Ma dose de science #5

Au menu : biomimétisme, exoplanètes et science & humour

La peau du dindon inspire les scientifiques

La peau du dindon inspire les scientifiques

Biomimétisme –  « L’Art imite la Nature » écrivait Aristote. La science aussi. Plutôt que de chercher l’inspiration ex nihilo, les scientifiques préfèrent souvent observer et mettre en œuvre des stratégies d’adaptation animale qui ont fait leurs preuves. Voici un petit florilège parmi les annonces récentes :

Leonard de Vinci dessinait déjà des machines volantes telles des chauves-souris. Des chercheurs de Virginia Tech ont minutieusement analysé comment ces mammifères battaient des ailes. C’est assez complexe et les robots chauves-souris sont encore loin. Batman peut souffler.

Par contre Spiderman se fera peut-être concurrencé par ces robots-araignées développés par des chercheurs suisses.  Ces hybrides sont capables de se déplacer verticalement sur un fil solide qu’ils fabriquent eux-mêmes avec une colle durcissant à l’air libre.

Le dindon inspire un capteur chimique. Ce n’est pas une farce. Sous l’effet de l’énervement, la tête du volatile passe du rouge au bleu à cause des fibres de collagène de la peau qui se réorganisent et absorbe différemment la lumière. Un chercheur de l’université de Berkeley a transposé ce principe pour fabriquer, entre autre, un détecteur à TNT.

Si vous en voulez encore, découvrez ici comment on confectionne une moustache de chat électronique pour sentir l’environnement ou pour voir comment l’étude des coquilles de mollusques permet de rendre le verre plus résistant.

Heureusement que les animaux ne réclament pas de royalties, car la liste est longue rien que dans les publications récentes. Mais il faut aussi ne pas se laisser s’enflammer, car les chercheurs ont bien compris que mettre l’accent sur un lien entre leurs travaux et l’ingéniosité de la nature éveillera plus facilement l’intérêt de journalistes et de potentiels investisseurs. Le monde de la recherche possède aussi ses stratégies d’adaptation.

Résurrection au clair de Lune – Les carottes ne sont peut-être pas cuites pour le Lapin de Jade. Ce rover, qui a été déployé par la Chine sur la Lune le 14 décembre dernier, connaissait quelques difficultés depuis la tombée de la seconde nuit lunaire, à la fin du mois de janvier. Les scientifiques chinois espéraient une amélioration au retour du jour, soit quatorze jours plus tard, le 9 février. Mais aucune nouvelle. L’annonce du décès du lapin a donc commencé à circuler.  Elle a été démentie le lendemain par le responsable du programme lunaire chinois. Cependant, on ne connait pas encore l’état exact du robot et les espoirs de le revoir gambader de nouveau sur le sol lunaire sont minces

Chasse-planètes –  L’Agence spatiale européenne vient de sélectionner la mission PLATO dans le cadre de son programme Vision cosmique. PLATO, pour PLAnetary Transits and Oscillations of stars,  recherchera des planètes de tailles approchant celle de la Terre en dehors du système solaire, de préférence des planètes situées dans la « zone d’habitabilité » de leur étoile, c’est-à-dire à une distance telle que la température permette l’existence d’eau liquide à la surface. Le satellite sera lancé en 2024. D’ici là, le satellite Gaïa, parti en décembre 2013, la mission Tess de la Nasa prévue en 2017 ou le JWT, qui remplacera Hubble en 2018, scruteront le ciel en quête d’autres mondes.

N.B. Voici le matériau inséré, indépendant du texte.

-- ==== Sys2Proof/Laws/OkExec.lean ====
section
/-! SUPPORT. Every command keeps what every step keeps: one case for each row, closed by its meaning's own lemma. -/

namespace Sys2Proof.Laws

open Sys2Proof Sys2Proof.Machine
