/-- A ring's register written by its owner. -/
theorem next_ringOwned (hp : s.priv w ≠ 0) (ho : s.ownerCode w = s.fld Fld.rngOwnOwner n) {off : Nat} {f : State → State} {t : State}
    (hf : f s = t) :
    (.next (s.linked w off fun s => s.ringOwned w n f) : Out) = .next t := by
  rw [Laws.owned hp ho, hf]

/-- The value of RNG_CFG that a write leaves. -/
def ringCfgNew (n : Nat) (v : W32) (s : State) : W64 := Reg.rngCfg.plain (s.reg Reg.rngCfg n) (v.setWidth 64) false

/-- A value of RNG_CFG that is allowed: TYPE below 3, SIZE from 4 to 16. -/
def RingCfgLegal (new : W64) : Prop := bitsW new 0 2 ≠ 3 ∧ 4 ≤ bitsW new 3 5 ∧ bitsW new 3 5 ≤ 16

/-- An illegal value of RNG_CFG is refused. -/
theorem ringCfgWrite_bad {v : W32} (h : ¬RingCfgLegal (ringCfgNew n v s)) :
    ringCfgWrite n v s = s.refuse Reg.rngRefuse Code.ringBadCfg n :=
  if_pos (by unfold RingCfgLegal ringCfgNew at h; omega)

/-- A legal value of RNG_CFG is taken while the ring is OFF. -/
theorem ringCfgWrite_off {v : W32} (h : RingCfgLegal (ringCfgNew n v s)) (hst : s.fld Fld.rngStatState n = 0) :
    ringCfgWrite n v s = s.setReg Reg.rngCfg (ringCfgNew n v s) n :=
  (if_neg (by unfold RingCfgLegal ringCfgNew at h; omega)).trans (if_neg (by simp [State.ringOff, hst]))

/-- A changed locked field of RNG_CFG is refused unless the ring is OFF. -/
theorem ringCfgWrite_busy {v : W32} (h : RingCfgLegal (ringCfgNew n v s)) (hst : s.fld Fld.rngStatState n ≠ 0)
    (hne : s.reg Reg.rngCfg n &&& ~~~(maskW 20 8) ≠ ringCfgNew n v s &&& ~~~(maskW 20 8)) :
    ringCfgWrite n v s = s.refuse Reg.rngRefuse Code.ringBusy n :=
  (if_neg (by unfold RingCfgLegal ringCfgNew at h; omega)).trans (if_pos ⟨by simp [State.ringOff, hst], hne⟩)

/-- An aligned base is taken while the ring is OFF. -/
theorem ringBaseWrite_off {v : W64} (h : bitsW (Reg.rngBase.plain (s.reg Reg.rngBase n) v false) 0 6 = 0)
    (hst : s.fld Fld.rngStatState n = 0) :
    ringBaseWrite n v s = s.setReg Reg.rngBase (Reg.rngBase.plain (s.reg Reg.rngBase n) v false) n :=
  (if_neg (Classical.not_not.2 h)).trans (if_neg (by simp [State.ringOff, hst]))

/-- An owner code that no ring may have is refused. -/
theorem ringOwnWrite_bad {v : W32} (hw : s.priv w = 2)
    (h : 1 < bitsW (Reg.rngOwn.plain (s.reg Reg.rngOwn n) (v.setWidth 64) true) 0 8) :
    ringOwnWrite w n v s = (s.deny Code.ownerBad 0 3 n).refuse Reg.rngRefuse Code.ownerBad n := by
  rw [ringOwnWrite, State.wardenOr_of_warden (State.warden_iff.2 hw), State.ownerCode_of_warden hw]
  exact if_pos h

/-- A legal owner is taken while the ring is OFF. -/
theorem ringOwnWrite_off {v : W32} (hw : s.priv w = 2)
    (h : bitsW (Reg.rngOwn.plain (s.reg Reg.rngOwn n) (v.setWidth 64) true) 0 8 ≤ 1)
    (h3 : bitsW (Reg.rngOwn.plain (s.reg Reg.rngOwn n) (v.setWidth 64) true) 16 2 ≠ 3) (hst : s.fld Fld.rngStatState n = 0) :
    ringOwnWrite w n v s = s.setReg Reg.rngOwn (Reg.rngOwn.plain (s.reg Reg.rngOwn n) (v.setWidth 64) true) n := by
  rw [ringOwnWrite, State.wardenOr_of_warden (State.warden_iff.2 hw)]
  exact (if_neg (Nat.not_lt.mpr h)).trans ((if_neg h3).trans (if_neg (by simp [State.ringOff, hst])))

/-- An interval outside its range is refused. -/
theorem sheetCfgWrite_bad {v : W32} (h : bitsW (Reg.rngSheetCfg.plain (s.reg Reg.rngSheetCfg) (v.setWidth 64) false) 0 20 < 10 ∨
    1000000 < bitsW (Reg.rngSheetCfg.plain (s.reg Reg.rngSheetCfg) (v.setWidth 64) false) 0 20) :
    sheetCfgWrite v s = s.refuse Reg.rngRefuse Code.ringBadCfg 0 := if_pos h

/-- The sheet's settings with an interval in its range are taken; a newly set EN restarts the counts. -/
theorem sheetCfgWrite_takes {v : W32} (h1 : 10 ≤ bitsW (Reg.rngSheetCfg.plain (s.reg Reg.rngSheetCfg) (v.setWidth 64) false) 0 20)
    (h2 : bitsW (Reg.rngSheetCfg.plain (s.reg Reg.rngSheetCfg) (v.setWidth 64) false) 0 20 ≤ 1000000) :
    sheetCfgWrite v s = (if bitsW (Reg.rngSheetCfg.plain (s.reg Reg.rngSheetCfg) (v.setWidth 64) false) 20 1 = 1 ∧
      s.flag Fld.rngSheetCfgEn = false then s.setReg Reg.rngSheetStat 0 else s).setReg Reg.rngSheetCfg
        (Reg.rngSheetCfg.plain (s.reg Reg.rngSheetCfg) (v.setWidth 64) false) := by
  refine (if_neg (by omega)).trans ?_
  simp only [Bool.not_eq_true']

end

/-- Settles O44. -/
theorem ringsStartStopAndTakeSettings : Obligations.RingsStartStopAndTakeSettings := by
  refine ⟨fun s w n hp ho => ?_, fun s n hf hr hq hj => ⟨fun hst => ?_, fun hst => ?_⟩, fun s w n v hp => ?_,
    fun s w n v hw => ?_, fun s w v hp => ?_⟩
  · intro on off
    refine ⟨fun h => ?_, fun h => ?_, fun h ht => ?_, fun h ht => ?_, fun h => ⟨?_, ?_⟩, fun h => ⟨?_, ?_⟩, ?_⟩
    · exact next_ringOwned hp ho (ringEnable_starts h)
    · exact next_ringOwned hp ho (ringEnable_stopping h)
    · exact next_ringOwned hp ho (ringDisable_off h ht)
    · exact next_ringOwned hp ho (ringDisable_stops h ht)
    · exact next_ringOwned hp ho (if_pos h)
    · exact next_ringOwned hp ho (if_pos h)
    · exact next_ringOwned hp ho (if_neg h)
    · exact next_ringOwned hp ho (if_neg h)
    · exact next_ringOwned hp ho rfl
  · rw [exec_ringStopDone, execRingStopDone, ringStopDone_quiet (.inl hst) hf hr hq hj, if_neg (by rw [hst]; decide)]
  · rw [exec_ringStopDone, execRingStopDone, ringStopDone_quiet (.inr hst) hf hr hq hj, if_pos hst]
  · intro old new legal base
    refine ⟨fun ho b => ?_, fun ho => ⟨fun h => ?_, fun h hst => ?_, fun h hst hne => ?_, fun h hst => ?_⟩⟩
    · exact State.next_linked hp (State.ringOwned_other ho _)
    · exact next_ringOwned hp ho (ringCfgWrite_bad h)
    · exact next_ringOwned hp ho (ringCfgWrite_off h hst)
    · exact next_ringOwned hp ho (ringCfgWrite_busy h hst hne)
    · exact next_ringOwned hp ho (ringBaseWrite_off h hst)
  · have hp : s.priv w ≠ 0 := by rw [hw]; decide
    exact ⟨fun h => State.next_linked hp (ringOwnWrite_bad hw h),
      fun h h3 hst => State.next_linked hp (ringOwnWrite_off hw h h3 hst)⟩
  · exact ⟨fun h1 h2 => State.next_linked hp (sheetCfgWrite_takes h1 h2), fun h => State.next_linked hp (sheetCfgWrite_bad h)⟩

end Sys2Proof.Machine

/-! PROOFS about loads as they begin and as they are controlled (12_configuration): the leader's checks, LDR_CTL, configuration checks
and readback. -/

namespace Sys2Proof.Machine

variable {s : State} {w : Writer}

/-! ### The leader (R498) -/

section
variable (hst : (ldrRefill s).ldrState = 1) (hh : (ldrRefill s).loadHeld = false) (hl : 128 ≤ (ldrRefill s).ldr.raw.length)
include hst hh hl

/-- A whole leader of a loader that is not held is judged. -/
theorem leader_judged : leader s = (
    let u := ldrRefill s
    let l := u.ldr.raw.take 128
    if leaderRefusal l u = 0 then leaderAccepted l u else leaderRefused (leaderRefusal l u) l u) :=
  if_neg (by rw [hst, hh]; simp only [ne_eq, not_true, Bool.false_eq_true, false_or]; omega)

/-- A leader that no check refuses begins the body. -/
theorem leader_accepts (h : leaderRefusal ((ldrRefill s).ldr.raw.take 128) (ldrRefill s) = 0) :
    leader s = leaderAccepted ((ldrRefill s).ldr.raw.take 128) (ldrRefill s) :=
  (leader_judged hst hh hl).trans (if_pos h)

/-- A leader that a check refuses is refused with its code. -/
theorem leader_refuses {code : Nat} (h : leaderRefusal ((ldrRefill s).ldr.raw.take 128) (ldrRefill s) = code) (hc : code ≠ 0) :
    leader s = leaderRefused code ((ldrRefill s).ldr.raw.take 128) (ldrRefill s) := by
  subst h
  exact (leader_judged hst hh hl).trans (if_neg hc)

end

/-- The first check is on the leader's own form. -/
theorem leaderRefusal_form {l : List Byte} (h : leaderForm l = false) : leaderRefusal l s = Code.leaderBad :=
  if_pos (by rw [h]; rfl)

/-- The second is on the identity. -/
theorem leaderRefusal_identity {l : List Byte} (h : leaderForm l = true) (hi : leaderIdentity l s = false) :
    leaderRefusal l s = Code.idMismatch :=
  (if_neg (by rw [h]; decide)).trans (if_pos (by rw [hi]; rfl))

/-- A PARTIAL stream below the security version is refused; the source lock is not for it. -/
theorem leaderRefusal_svn {l : List Byte} (h : leaderForm l = true) (hi : leaderIdentity l s = true) (hc : leaderNum l 6 1 = 1)
    (hv : leaderNum l 16 2 < s.fld Fld.wtuSvnSvn) : leaderRefusal l s = Code.svnOld :=
  (if_neg (by rw [h]; decide)).trans ((if_neg (by rw [hi]; decide)).trans ((if_neg (by rw [hc]; simp)).trans (if_pos hv)))

/-! ### Control, checks and readback (R533 to R536) -/

/-- A bit of a loader's register that is the Warden's alone, written by the Warden. -/
theorem next_linked_wardenOr (hw : s.priv w = 2) {off off' : Nat} {f : State → State} {t : State} (hf : f s = t) :
    (.next (s.linked w off fun s => s.wardenOr w off' f) : Out) = .next t := by
  rw [State.linked_wardenOr hw, hf]

/-- Sectors that a failed PARTIAL load left held leave by the leader's steps. -/
theorem loadDiscard_leaves (hl : s.loading = false) (h0 : s.heldMask ≠ 0) (h1 : s.heldMask ≠ 2 ^ 80 - 1) :
    loadDiscard s = { s.setHeldMask 0 with
      ldr := { s.ldr with entered := maskSectors s.heldMask, steps := leaderSteps s.leaderBytes } } :=
  if_neg (by rw [hl]; simp only [Bool.false_eq_true, false_or]; omega)

/-- A check asked for during a load is refused. -/
theorem configCheck_refused (hc : s.ldr.check = false) (hl : (s.setFlag Fld.ldrCheckDone false).loading = true) :
    configCheck s = ((s.setFlag Fld.ldrCheckDone false).setFlag Fld.ldrCheckRefused true).setFlag Fld.ldrCheckDone true :=
  (if_neg (by rw [hc]; decide)).trans (if_pos hl)

/-- A check begins outside a load. -/
theorem configCheck_begins (hc : s.ldr.check = false) (hl : (s.setFlag Fld.ldrCheckDone false).loading = false) :
    configCheck s = (
      let u := ((s.setFlag Fld.ldrCheckDone false).setFlag Fld.ldrCheckRefused false).setFlag Fld.ldrCheckGo true
      { u with ldr := { u.ldr with check := true } }) :=
  (if_neg (by rw [hc]; decide)).trans (if_neg (by rw [hl]; decide))

section
variable (hw : s.priv w = 2) {v : W32}
include hw

/-- A write of LDR_RB_SEL without GO sets its fields. -/
theorem rbSelWrite_select (hg : bitsW v 31 1 = 0) :
    rbSelWrite w v s = s.setReg Reg.ldrRbSel (Reg.ldrRbSel.plain (s.reg Reg.ldrRbSel) (v.setWidth 64) true) := by
  simp only [rbSelWrite, State.warden_iff.2 hw, hg, Bool.not_true, Bool.false_eq_true, Nat.zero_ne_one, if_false]

/-- A write of LDR_RB_SEL with GO copies the frame it names. -/
theorem rbSelWrite_go (hg : bitsW v 31 1 = 1) : rbSelWrite w v s = readback
    ((s.setReg Reg.ldrRbSel (Reg.ldrRbSel.plain (s.reg Reg.ldrRbSel) (v.setWidth 64) true)).setFlag Fld.ldrRbSelDone false) := by
  rw [rbSelWrite, State.warden_iff.2 hw]
  exact if_pos hg
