-- ==== Sys2Proof/Certificates/Slice0/Obligations.lean ====
section
/-! DEFINITION. The statements for the provers, from the numbered rules of spec/. In a response word `st ++ d`, `st` is the
4-bit status and `d` the 64-bit data (30_encoding.md R31). Statements over all states also hold in states no run reaches. -/

open Sys2Proof Sys2Proof.Machine

/-! ### Encoding -/

/-- 95_test_vectors.md section 2 and 30_encoding.md R33: words the spec writes out, and the commands they are. -/
def Obligations.SpecWordsDecode : Prop :=
  decode Params.default 0x0000_0000000000000000 = .error .reservedOp ∧
  decode Params.default 0x1300_8000000000000000 = .ok (.seed64 3 0x8000000000000000) ∧
  decode Params.default 0x2100_0807060504030201 = .ok (.seedb 1 0x0807060504030201) ∧
  decode Params.default 0x3200_0000000000000000 = .ok (.step 2) ∧
  decode Params.default 0x4100_0000000000000000 = .ok (.next32 1) ∧
  decode Params.default 0x5000_0000000000000000 = .ok (.next64 0) ∧
  decode Params.default 0x6000_FFFFFFFFFFFFFFFD = .ok (.skip 0 0xFFFFFFFFFFFFFFFD) ∧
  decode Params.default 0x7900_0000000000000000 = .ok (.newstream 9 0) ∧
  decode Params.default 0x8150_0000000000000000 = .ok (.clone 1 5) ∧
  decode Params.default 0x9100_0000000000000000 = .ok (.rdstate 1)

/-- 30_encoding.md R33, R36: every command an engine has is what the decoder reads from its word, at every operand. -/
def Obligations.DecodeOfEncode : Prop :=
  ∀ (p : Params) (i : Instr), i.encodable p = true → decode p (encode i) = .ok i

/-- 30_encoding.md R34 ("keeps decode injective (one legal word per command)"): a word the decoder accepts is the word of the
command it reads, and that command exists on the engine. -/
def Obligations.EncodeOfDecode : Prop :=
  ∀ (p : Params) (w : CmdWord) (i : Instr),
    decode p w = .ok i → encode i = w ∧ i.encodable p = true

/-- 30_encoding.md R33: the decoder reads a command from a word exactly when the word matches that command's row of the
match and mask table (`SEEDB`'s only with `HAS_SEEDB`), and no word matches two rows. -/
def Obligations.MatchMaskSelectsCommand : Prop :=
  ∀ (p : Params) (w : CmdWord),
    (∀ i, decode p w = .ok i →
      ∃ row ∈ opTable, row.mnemonic = i.mnemonic ∧ w &&& row.mask = row.bits) ∧
    (∀ row ∈ opTable, w &&& row.mask = row.bits → (row.mnemonic = "SEEDB" → p.hasSeedb = true) →
      ∃ i, decode p w = .ok i ∧ i.mnemonic = row.mnemonic) ∧
    (∀ row ∈ opTable, ∀ row' ∈ opTable,
      w &&& row.mask = row.bits → w &&& row'.mask = row'.bits → row = row')

/-- 30_encoding.md R34, R35: the decoder refuses exactly the illegal words. -/
def Obligations.DecoderRefusesExactlyIllegal : Prop :=
  ∀ (p : Params) (w : CmdWord), (∃ e, decode p w = .error e) ↔ Illegal p w

/-- 30_encoding.md R36: the assembler reads back every command, at every operand, from the line R36 writes for it. -/
def Obligations.AssemblerReadsEveryCommand : Prop :=
  ∀ i : Instr, assembleLine (commandText i) = some [i]

/-! ### A step, the checks and the responses -/

/-- 30_encoding.md R35, 20_memory.md R26: a step whose next event is a word that decodes runs that command on the state less
the event. With nothing issued the engine is idle (log 7, the model's inference). -/
def Obligations.StepRunsDecodedCommand : Prop :=
  (∀ (s : State) (w : CmdWord) (rest : List HostEvent) (i : Instr),
    s.input = .command w :: rest → decode s.params w = .ok i →
      step s = exec i { s with input := rest }) ∧
  (∀ s : State, s.input = [] → step s = .next s)

/-- 30_encoding.md R34: an illegal word changes no state and is answered `ILLEGAL_CMD` with data 0; the words of all zeros and
of all ones are illegal. -/
def Obligations.IllegalWordAnsweredIllegalCmd : Prop :=
  (∀ (s : State) (w : CmdWord) (rest : List HostEvent),
    s.input = .command w :: rest → Illegal s.params w →
      step s = .next { s with input := rest, responses := s.responses ++ [0x1_0000000000000000#68] }) ∧
  (∀ p : Params, Illegal p 0x0000_0000000000000000 ∧ Illegal p 0xFFFF_FFFFFFFFFFFFFFFF)

/-- 30_encoding.md R35, 60_exceptions.md R65: the checks of a command word, in order: legality, then index range, then the
valid bit of the context read; a word that passes them runs its command, which answers `OK`. -/
def Obligations.ChecksRunInOrder : Prop :=
  ∀ (s : State) (w : CmdWord) (rest : List HostEvent), s.input = .command w :: rest →
    let s' : State := { s with input := rest }
    let op : BitVec 4 := w.extractLsb' 76 4
    let gd : CtxIx := w.extractLsb' 72 4
    let gs : CtxIx := w.extractLsb' 68 4
    let two : Prop := op = 0x7 ∨ op = 0x8
    let src : CtxIx := if op = 0x7 ∨ op = 0x8 then gs else gd
    let outside : Prop := s.params.ngen ≤ gd.toNat ∨ (two ∧ s.params.ngen ≤ gs.toNat)
    let unseeded : Prop := op ≠ 0x1 ∧ op ≠ 0x2 ∧ s.getV src = false
    (Illegal s.params w → step s = .next { s' with responses := s.responses ++ [0x1#4 ++ 0#64] }) ∧
    (¬ Illegal s.params w → outside →
      step s = .next { s' with responses := s.responses ++ [0x2#4 ++ 0#64] }) ∧
    (¬ Illegal s.params w → ¬ outside → unseeded →
      step s = .next { s' with responses := s.responses ++ [0x3#4 ++ 0#64] }) ∧
    (¬ Illegal s.params w → ¬ outside → ¬ unseeded →
      ∃ (i : Instr) (t : State) (d : Word), decode s.params w = .ok i ∧ step s = exec i s' ∧ step s = .next t ∧
        t.responses = s.responses ++ [0x0#4 ++ d])

/-- 60_exceptions.md R61: a command the engine has that names a context at or past `NGEN` is answered `BAD_CONTEXT` with data
0 and changes nothing; with `NGEN = 16` no command names one. -/
def Obligations.BadContextAnswered : Prop :=
  (∀ (i : Instr) (s : State), i.encodable s.params = true → i.inRange s.params = false →
    exec i s = .next { s with responses := s.responses ++ [0x2#4 ++ 0#64] }) ∧
  (∀ (i : Instr) (p : Params), p.ngen = 16 → i.inRange p = true)

/-- 60_exceptions.md R62: a command the engine has, with its indices in range, that reads an unseeded context is answered
`NOT_SEEDED` with data 0 and changes nothing; `SEED64` and `SEEDB` read none. -/
def Obligations.NotSeededAnswered : Prop :=
  (∀ (i : Instr) (s : State) (g : CtxIx), i.wellFormed s.params = true → g ∈ i.reads → s.getV g = false →
    exec i s = .next { s with responses := s.responses ++ [0x3#4 ++ 0#64] }) ∧
  (∀ (gd : CtxIx) (x : Word), (Instr.seed64 gd x).reads = [] ∧ (Instr.seedb gd x).reads = [])

/-- 60_exceptions.md R63: a command answered with a status other than `OK` left every piece of state as it was, and its
response is the status, 1 to 3, with data 0. -/
def Obligations.ErrorsChangeNothing : Prop :=
  ∀ (s t : State) (w : CmdWord) (rest : List HostEvent) (r : RspWord),
    s.input = .command w :: rest → step s = .next t → t.responses = s.responses ++ [r] →
      rspStatus r ≠ 0 →
        t = { s with input := rest, responses := s.responses ++ [r] } ∧
        1 ≤ rspStatus r ∧ rspStatus r ≤ 3 ∧ rspData r = 0

/-- 30_encoding.md R31: a command is answered by exactly one response word, whose status is 0 to 3, whose data is 0 unless
the status is `OK`, and then is the command's result by R31's table. -/
def Obligations.OneResponsePerCommand : Prop :=
  ∀ (s : State) (w : CmdWord) (rest : List HostEvent), s.input = .command w :: rest →
    ∃ t r, step s = .next t ∧ t.responses = s.responses ++ [r] ∧
      rspStatus r ≤ 3 ∧ (rspStatus r ≠ 0 → rspData r = 0) ∧
      (rspStatus r = 0 → ∃ i, decode s.params w = .ok i ∧
        rspData r =
          match i with
          | .next32 gd => (permute (0x1000000000000003 * s.getG gd)).setWidth 64
          | .next64 gd =>
            permute (0x1000000000000003 * s.getG gd) ++
              permute (0x1000000000000003 * (0x1000000000000003 * s.getG gd))
          | .rdstate gd => s.getG gd
          | _ => 0)

/-- 30_encoding.md R35 ("exec is total"): in every state a step answers a next state, never a fault or a refusal. -/
def Obligations.StepNeverStops : Prop :=
  ∀ s : State, ∃ t, step s = .next t

/-- 20_memory.md R26: the engine takes the issued words from the head, each wholly before the next: running as many steps as
words are issued is executing them in order, and gives one response each. -/
def Obligations.CommandsRunInIssueOrder : Prop :=
  ∀ (ws : List CmdWord) (rest : List HostEvent) (s : State),
    s.input = ws.map HostEvent.command ++ rest →
      ∃ t, execWords ws s = .next t ∧
        core.run ws.length s = .next { t with input := rest } ∧
        t.responses.length = s.responses.length + ws.length

/-! ### Pure functions -/

/-- 40_seeding.md R40, 70_reset_and_hazards.md R74: `seed` replaces 0 by 1 and nothing else, never returns 0, is idempotent
and otherwise injective; so `SEED64` of 0 and of 1 answer and do the same. -/
def Obligations.SeedReplacesOnlyZero : Prop :=
  (∀ v : Word, seed v = if v = 0 then 1 else v) ∧
  (∀ v : Word, seed v ≠ 0 ∧ seed (seed v) = seed v) ∧
  (∀ v v' : Word, seed v = seed v' → v = v' ∨ (v.toNat ≤ 1 ∧ v'.toNat ≤ 1)) ∧
  (∀ (gd : CtxIx) (s : State), exec (.seed64 gd 0) s = exec (.seed64 gd 1) s)

/-- 40_seeding.md R43, 20_memory.md R21: `pack8` is the little-endian concatenation of its bytes, their OR and their sum at their
places, and of the lanes of an operand it is the operand. -/
def Obligations.PackIsLittleEndian : Prop :=
  (∀ b : Vector Byte 8,
    pack8 b = b[7] ++ b[6] ++ b[5] ++ b[4] ++ b[3] ++ b[2] ++ b[1] ++ b[0] ∧
    pack8 b =
      b[0].setWidth 64 ||| b[1].setWidth 64 <<< 8 ||| b[2].setWidth 64 <<< 16 ||| b[3].setWidth 64 <<< 24 |||
      b[4].setWidth 64 <<< 32 ||| b[5].setWidth 64 <<< 40 ||| b[6].setWidth 64 <<< 48 ||| b[7].setWidth 64 <<< 56 ∧
    (pack8 b).toNat =
      b[0].toNat + b[1].toNat * 2 ^ 8 + b[2].toNat * 2 ^ 16 + b[3].toNat * 2 ^ 24 +
      b[4].toNat * 2 ^ 32 + b[5].toNat * 2 ^ 40 + b[6].toNat * 2 ^ 48 + b[7].toNat * 2 ^ 56 ∧
    ∀ (i : Fin 8) (k : Nat), k < 8 → (pack8 b).getLsbD (8 * i.val + k) = b[i].getLsbD k) ∧
  (∀ opd : Word, pack8 (byteLanes opd) = opd)

/-- 41_step_output.md R45: the update multiplies by `2^60 + 3` modulo 2^64; it is a bijection undone by `MULT_INV`, keeps zero
alone at zero, keeps the number of trailing zero bits, and fixes `2^63`. -/
def Obligations.UpdateIsOddMultiplication : Prop :=
  (∀ x : Word, (update x).toNat = (2 ^ 60 + 3) * x.toNat % 2 ^ 64) ∧
  (∀ x : Word, update x = (x <<< 60) + x + (x <<< 1)) ∧
  (∀ x : Word, MULT_INV * update x = x ∧ update (MULT_INV * x) = x) ∧
  (∀ x : Word, update x = 0 ↔ x = 0) ∧
  (∀ (x : Word) (k : Nat), 2 ^ k ∣ (update x).toNat ↔ 2 ^ k ∣ x.toNat) ∧
  update 0x8000000000000000 = 0x8000000000000000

Humour fou –  Connaissez-vous l’histoire des 500 humoristes qui rentrent dans le bureau d’un psychiatre ? En fait, ce n’est pas une blague, mais une étude parue le mois dernier dans le British journal of psychiatry. Grâce à un questionnaire de personnalité, les chercheurs ont comparé les humoristes avec les acteurs et des personnes « normales » (ie qui n’exercent pas une activité « créative ») sur 4 traits particuliers : la croyance dans le paranormal, la difficulté à focaliser son attention, la volonté d’éviter les moments d’intimité ainsi que la tendance à l’impulsivité. Verdict : les acteurs ont un score plus élevé que la normale, mais les humoristes les battent sur tous les points. Cependant, les scientifiques mettent en garde contre les conclusions hâtives et le stéréotype de l’artiste fou. Est-ce que la prochaine étape ne devrait pas se concentrer sur les chercheurs ?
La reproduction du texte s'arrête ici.